Tuesday, October 16, 2007

Living With Ambiguity by Dr. Thomas Lane Butts

One of the best signs of maturity is the ability to live creatively with ambiguity. People who feel unduly anxious about not knowing with certainty the answer to all the big questions of life tend to be drawn to people who think they know everything. Uncertainty makes us look around nervously for experts.

Many years ago I had the pleasure of visiting the Holy Land. I wanted to stand in those special places where Jesus stood and remember what he said and did on certain important occasions. Every time we arrived at one of those sites and I was about to experience a moment of spiritual ecstacy knowing that I was standing where Jesus stood, our guide would inevitably destroy the moment by saying: "We are not really sure this is the exact spot where Jesus stood. It may have been ‘over yonder’ or it could have been some other place altogether. One of the traditions is that he stood here on that occasion." There was another group near us led by a minister with a thundering, authoritative voice who, when he came to the same place where we had been, would clutch his Bible over his heart and point the forefinger of his right hand to the heavens and pronounce with authority: "The Lord, Jesus, stood right here, on the very spot where I am standing and preached to the multitudes." I had sense enough to know that our guide was probably right, but I must confess there was something in me that made me want to be with that other group whose leader was absolutely certain. Do you understand that?


"Doubt is not a pleasant condition," said Voltaire, "but certainty is an absurd one." Human beings are never more dangerous than when they are absolutely certain beyond a shadow of doubt that they are right, and everyone else is wrong. Life is strewn with uncertainties. The bridge we must cross to get from uncertainty to meaningful action is "Faith." When two people stand before the altar to be married it is not unusual for one or both of them to have some lingering doubt about what they are doing.

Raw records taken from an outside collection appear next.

/-- Packing the sextets of a message gives the message: the sextets that a final partial group leaves out are 0, which
is what packing fills in. -/
theorem packMsg_sextets : ∀ t : List Byte, packMsg (sextets t) = t
  | [] => rfl
  | [b0] => by
    have h := decGroup_unpack24 b0 0 0 2
    rwa [(extract_absent_bytes b0 0).1, (extract_absent_bytes b0 0).2] at h
  | [b0, b1] => by
    have h := decGroup_unpack24 b0 b1 0 3
    rwa [(extract_absent_bytes b0 b1).2] at h
  | b0 :: b1 :: b2 :: t =>
    calc packMsg (sextets (b0 :: b1 :: b2 :: t))
        = [b0, b1, b2] ++ packMsg (sextets t) := congrArg (· ++ _) (decGroup_unpack24 b0 b1 b2 4)
      _ = b0 :: b1 :: b2 :: t := by rw [packMsg_sextets t]; rfl

/-! ### The round trip (R151) -/

/-- The characters of sextets hold no PAD. -/
theorem pad_not_mem_map_i2c (s : List Sextet) : pad ∉ s.map i2c := by
  rw [List.mem_map]
  rintro ⟨i, -, h⟩
  exact i2c_ne_pad i h

theorem midPad_of_pad_not_mem {c : List Byte} (h : pad ∉ c) : midPad c = false := by
  rw [midPad, List.any_eq_false]
  intro x hx hpad
  exact h (beq_iff_eq.mp hpad ▸ List.mem_of_mem_take hx)

/-- Settles O47: the trailing PAD are trimmed off the text, the characters left pass every check, and their sextets pack
to the message. -/
theorem decodeInvertsEncode : Obligations.DecodeInvertsEncode := by
  intro t
  have hpad := pad_not_mem_map_i2c (sextets t)
  have hlast : ((sextets t).map i2c).getLast? ≠ some pad := fun h => hpad (List.mem_of_getLast? h)
  have hlen := sextets_length t
  rw [encodeMsg_eq, decodeMsg_ok_iff, coreText_append _ _ hlast, coreLen_append _ _ hlast, trailingLen_append _ _ hlast,
    List.length_map]
  refine ⟨?_, midPad_of_pad_not_mem hpad, ?_, sextets t, translateAll_map_i2c _, (packMsg_sextets t).symm⟩
  · rw [Bool.eq_false_iff, Ne, badLength_iff]
    split at hlen <;> omega
  · rw [Bool.eq_false_iff, Ne, shortPad_iff]
    split at hlen <;> omega

/-! ### The text's length, shape and groups (R148, R149, R143) -/

/-- Settles O45: the characters of the sextets and the PAD after them make full groups. -/
theorem encodeLengthLaw : Obligations.EncodeLengthLaw := encodeMsg_length

/-- Settles O46: the text is the characters of the sextets, then PAD. -/
theorem encodeOutputShape : Obligations.EncodeOutputShape := by
  intro t i hi
  have hlen : (encodeMsg t).length - (3 - t.length % 3) % 3 = ((sextets t).map i2c).length := by
    rw [encodeMsg_eq, List.length_append, List.length_replicate, Nat.add_sub_cancel]
  simp only [hlen]
  refine ⟨fun hlt => ?_, fun hle => ?_⟩
  · rw [encodeMsg_eq, List.getD_append _ _ _ _ hlt, List.getD_eq_getElem _ _ hlt, List.getElem_map, c2i_i2c]
  · have hp : i - ((sextets t).map i2c).length < (3 - t.length % 3) % 3 := by omega
    rw [encodeMsg_eq, List.getD_append_right _ _ _ _ hle, List.getD_replicate _ hp]

/-- The text of a message that starts with a full group is that group's characters, then the text of the rest. -/
theorem encodeMsg_cons_group (b0 b1 b2 : Byte) (t : List Byte) :
    encodeMsg (b0 :: b1 :: b2 :: t) = encGroup b0 b1 b2 3 ++ encodeMsg t := rfl

/-- Settles O44: taking a full group off the message takes one group off the text and leaves every later group as it
was; what is left in the end is a partial group. -/
theorem encodeWorksGroupByGroup : Obligations.EncodeWorksGroupByGroup := by
  intro t
  induction t using encodeMsg.induct with
  | case1 => intro g hg; exact absurd hg (Nat.not_lt_zero g)
  | case2 b0 =>
    intro g hg
    obtain rfl : g = 0 := by simpa using hg
    rfl
  | case3 b0 b1 =>
    intro g hg
    obtain rfl : g = 0 := by simpa using hg
    rfl
  | case4 b0 b1 b2 t ih =>
    intro g hg
    have hn : (b0 :: b1 :: b2 :: t).length = t.length + 3 := rfl
    rw [hn] at hg ⊢
    rw [encodeMsg_cons_group]
    cases g with
    | zero =>
      have hm : min 3 (t.length + 3 - 3 * 0) = 3 := by omega
      rw [hm]
      rfl
    | succ g =>
      have hm : t.length + 3 - 3 * (g + 1) = t.length - 3 * g := by omega
      have hdrop : (encGroup b0 b1 b2 3 ++ encodeMsg t).drop (4 * (g + 1)) = (encodeMsg t).drop (4 * g) := by
        rw [Nat.mul_add_one, Nat.add_comm]
        exact List.drop_length_add_append (l₁ := encGroup b0 b1 b2 3) (4 * g)
      rw [hm, hdrop]
      exact ih g (by omega)

/-! ### Completion of an ENCODE (R147, R150, 43_host_commands.md R220) -/

/-- The engine's step on a running ENCODE stores the text of its message. -/
theorem complete_encode {s : State} {len : Len} (h : s.eng = .run .encode len) :
    complete s = completeOk (encodeMsg (message s len.toNat)) s := by
  simp only [complete, h, completeRun, codec]

theorem completeOk_outStore_beyond (out : List Byte) (s : State) {i : Nat} (h : out.length ≤ i) :
    (completeOk out s).outStore.read? i = s.outStore.read? i := by
  rw [completeOk_outStore, Memory.read?_writeAll, if_neg (by omega)]

/-- Settles O33: the text of an accepted length fits `OUT_LEN` and stands in `OutStore` from index 0. -/
theorem encodeCompletionPlacesTheText : Obligations.EncodeCompletionPlacesTheText := by
  intro s len hv he hcap out
  have hout : out.length = 4 * ((len.toNat + 2) / 3) :=
    (encodeMsg_length (message s len.toNat)).trans (by rw [message_length])
  have hlen : (BitVec.ofNat 24 out.length).toNat = out.length := by
    have := (ValidParams.of hv).outCap_le
    unfold outCap at this
    rw [BitVec.toNat_ofNat, Nat.mod_eq_of_lt (by omega)]
  have hc : complete s = completeOk out s := complete_encode he
  rw [hc]
  refine ⟨rfl, hlen.trans hout, fun i hi => read?_writeAll_zero _ _ _ hi,
    fun i hi => completeOk_outStore_beyond out s hi, fun i => ?_⟩
  rw [outView_completeOk, hlen]
  split_ifs with hi
  · rfl
  · rw [List.getD_eq_default _ _ (Nat.le_of_not_lt hi)]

What makes them get married anyway? Faith and Love. Without this no one would dare embark on such a risky venture as marriage.

The older we are the more likely we are to realize the extent to which we are really ignorant about so many things. My adult children still ask me profound philosophical questions, to which I often answer: "You should have asked me that question 30 years ago when I knew the answer." The Apostle Paul was so right when he opined, "Now we see through a glass darkly . . . Now I know in part . . ." (I Corinthians 13:12). Paul went on to suggest the remedy for such ambiguity is "Faith, hope, and love."

If we wait until we are absolutely sure, we will always be waiting. In his novel, "The Trial," Franz Kafka has the hero, Mr. K, wander into a church where he hears a priest tell a parable which is frightening to those of us who are prone to wait until we are absolutely sure. There is a man who was told to enter a kingdom through a certain gate. When he arrived, he found the gate but he noticed a sentinel guarding the entrance. So he sat down and waited for the sentinel to give him instructions, or to grant permission to enter. But the guard did nothing and said nothing. So the man continued to sit there waiting for something to happen, waiting for someone to come. For a whole life he sat there. Then the guard closed the door. He said to the man, "The door was made for you, and for you alone. And because you chose not to enter it, it is being closed forever."

Don’t let your door to life close before you enter because you were not absolutely sure.